本研究的主要目的是评估808例上皮性卵巢肿瘤患者肿瘤组织中MIB-1(Ki-67)的表达情况。其次是评估MIB-1(Ki-67)组织表达水平是否与该疾病的临床病理参数及预后相关。我们使用组织芯片(TA)分析了202例卵巢交界性肿瘤(BOT)患者(177例I期、5例II期、19例III期、1例IV期)和606例卵巢癌(OC)患者(177例I期、64例II期、311例III期、54例IV期)组织中的MIB-1(Ki-67)表达水平。以MIB-1(Ki-67)过表达的10%为临界值,12%的BOT和51%的OC患者MIB-1(Ki-67)表达呈阳性。MIB-1(Ki-67)表达阳性的OC患者比例随国际妇产科联盟(FIGO)分期增加(p = 0.003)、组织学分级增加(p≤0.0001)而升高,且在NOS腺癌、浆液性腺癌、黏液性腺癌、子宫内膜样腺癌、非上皮性癌和透明细胞癌中,MIB-1(Ki-67)阳性和阴性肿瘤的分布存在显著差异(p = 0.016)。对所有OC病例进行的单因素Kaplan-Meier生存分析显示,肿瘤组织中MIB-1(Ki-67)表达阳性的患者疾病特异性生存期显著缩短(p≤0.0001)。

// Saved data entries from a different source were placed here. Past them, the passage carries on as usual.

/-- 12 R275. -/
def execProgramComplete (d : DieId) (ok : Bool) (s : State) : Result :=
  match (s.die d).op with
  | some o =>
    if o.st != .running then .next s
    else match o.kind with
      | .program pages =>
        let s1 := s.endOp d
        if ok then .next (s1.pagesDone pages)
        else .next ((pages.map blockKey).eraseDups.foldl State.retireBlock (s1.losePages pages))
      | .erase _ _ => .next s
  | none => .next s

/-! ### Erases -/

/-- A block that may be erased: its band is closed, and either the band holds no valid data, or the block was refreshed and holds none
itself (12 R278, 13 R296; log 26). -/
def State.erasable (s : State) (k : Nat) : Bool :=
  let b := s.bandOfPage (k * 2 ^ 11)
  (s.bandAt b).state == .closed && (s.validCws fun c => if (s.blockAt k).moved then c / 2 ^ 13 = k else s.bandOfPage (c / 4) = b).isEmpty

/-- The blocks of a die that an erase names. -/
def erasedBlocks (d : DieId) (planes : BitVec 4) (block : Nat) : List Nat :=
  ((List.range 4).filter fun p => planes.getLsbD p).map fun p => dieBlock d p block

/-- 12 R260: one block, or one block in each of up to four planes. -/
def execDieErase (d : DieId) (planes : BitVec 4) (block : Fin 2760) (s : State) : Result :=
  if planes ≠ 0 && s.dieFree d && (erasedBlocks d planes block.val).all s.erasable then
    .next ((s.updDie d fun x => { x with op := some (newOp (.erase planes block)) }).holdPolicy d)
  else .next s

/-- A band whose blocks on working dies are all erased is free, its bad blocks replaced, or out of use where one cannot be (12 R260, 13 R286,
R295). -/
def State.settleBand (s : State) (b : Nat) : State :=
  let v := s.bandAt b
  let held (k : Nat) : Bool := s.bandOfPage (k / 4) = b
  if v.state == .closed && s.cwords.all (fun e => !held e.1 || s.dieFailed (pageDie (e.1 / 4))) then
    let t := ({ s with cwords := s.cwords.filter fun e => !held e.1 }).setBand b
      { v with state := .free, next := 0, units := 0, carry := none, stamp := s.bandStamp, erases := v.erases + 1 }
    State.mendBand { t with bandStamp := s.bandStamp + 1 } b
  else s

/-- The blocks hold nothing and their counters start again (12 R276). -/
def State.eraseBlocks (s : State) (ks : List Nat) : State :=
  ks.foldl (fun (t : State) k => t.updBlock k fun b =>
      { b with reads := 0, scanned := 0, base := s.lossReads, refresh := none, moved := false })
    { s with cwords := s.cwords.filter fun e => !ks.contains (e.1 / 2 ^ 13) }

/-- 12 R275. -/
def execEraseComplete (d : DieId) (ok : Bool) (s : State) : Result :=
  match (s.die d).op with
  | some o =>
    if o.st != .running then .next s
    else match o.kind with
      | .erase _ _ =>
        let s1 := s.endOp d
        let s2 := if ok then s1.eraseBlocks (o.blocks d) else (o.blocks d).foldl State.retireBlock (s1.eraseBlocks (o.blocks d))
        .next (((o.blocks d).map fun k => s.bandOfPage (k * 2 ^ 11)).eraseDups.foldl State.settleBand s2)
      | .program _ => .next s
  | none => .next s

/-- 12 R272, Table 12-5. -/
def execSuspLimitReached (d : DieId) (s : State) : Result :=
  match (s.die d).op with
  | some o => .next (if o.st != .running && s.suspLimit ≤ s.suspended o then s.holdPolicy d else s)
  | none => .next s

/-- HUB_FCH_HOLD(c), by the management processors (12 Table 12-8). -/
def execHoldWrite (w : Requester) (ch : Fin 64) (v : Word) (s : State) : Result :=
  match w with
  | .mgmt => .next (s.updChan ch fun c => { c with hold := BitVec.ofNat 15 (bits v 14 0) })
  | _ => .next s

/-- 17 R378, R379: in isolated arbitration an operation runs in turns that no partition holds; it is asked to suspend 30 µs before
each of them ends, which overrides HOLD, and resumes in the next. Reads start as the turn allows. -/
def execDieTimeTurn (d : DieId) (s : State) : Result :=
  match (s.die d).op with
  | some o =>
    if !s.arb.isolated then .next s
    else if s.turnOpen then
      .next ((if o.st == .suspended && (s.die d).senses.isEmpty then s.resumeOp d o else s).startReads d)
    else if o.st == .running then
      .next (s.updDie d fun x => { x with op := some { o with st := .suspending, suspAt := s.time } })
    else .next (s.startReads d)
  | none => .next (s.startReads d)

/-! ### Read disturb -/

def State.readScan (s : State) : Nat := max 1 (bits s.rdCtl 63 32)
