def execModuleFault (f : SharedFault) (s : State) : Result := .next (s.moduleFault (storageLost f))

/-! ### Interference (17 R394, R395) -/

/-- Stall cycles of a cluster in window w. -/
def Cluster.stallsIn (c : Cluster) (w : Nat) : Nat :=
  if c.stallWin = w then c.stalls else if c.stallWin = w + 1 then c.stallsWas else 0

/-- CLU_PART_INTF (17 Table 17-9); cycles is the number of cluster cycles in the window. The table does not say how the quotient of FRAC
becomes an integer: the model takes the part before the point (DESIGN CHOICE, log 119). -/
def intfWord (window stall clusters cycles : Nat) : Word :=
  BitVec.ofNat 64 (window % 2 ^ 16 * 2 ^ 48 + min 0xFFFF (stall * 65536 / (clusters * cycles)) * 2 ^ 32 + stall % 2 ^ 32)

/-- Cluster cycles in a window of 1 ms: 1,200,000 at 1.2 GHz, by the clock step of 21 R478 in units of 50 MHz. -/
def Cluster.windowCycles (c : Cluster) : Nat := c.cur.toNat * 50000

/-- The window that ended before the present one (00 R8), where one has. -/
def execInterferenceWindowEnd (p : Fin 12) (s : State) : Result :=
  if s.msWindow = 0 then .next s
  else
    let cs := s.clustersOf p
    let win := s.msWindow - 1
    let stall := cs.foldl (fun n c => n + (s.cluster c).stallsIn win) 0
    let cyc := match cs.head? with
      | some c => (s.cluster c).windowCycles
      | none => 1
    let w := intfWord win stall cs.length cyc
    let s1 := s.updClusters cs fun c => { c with intf := w }
    .next (s1.updPart p fun q => { q with
      window := BitVec.ofNat 32 win, fracs := (BitVec.ofNat 16 (bits w 47 32) :: q.fracs).take 1024 })

end Sys2Proof.Machine
end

在一项纳入606例FIGO I至IV期OC病例的Cox生存分析中,FIGO分期(II期对比I期:风险比[HR]=3.00,95%置信区间[CI]:1.81 - 4.99,III期对比I期:HR = 6.41,95% CI:3.90 - 10.50,IV期对比I期:HR = 12.69,95% CI:7.21 - 22)、诊断时年龄每增加10岁(HR = 1.27,95% CI:1.15 - 1.40)、术后残留肿瘤(HR = 1.95,95% CI:1.40 - 2.73)以及MIB-1(Ki-67)表达(HR = 1.31,95% CI:1.08 - 1.60)对生存有显著独立影响。组织学分级(p = 0.14)和组织学肿瘤类型(p = 0.35)对生存无显著独立影响。总之,我们的结果表明,肿瘤组织中MIB-1(Ki-67)表达水平升高预示OC患者预后较差。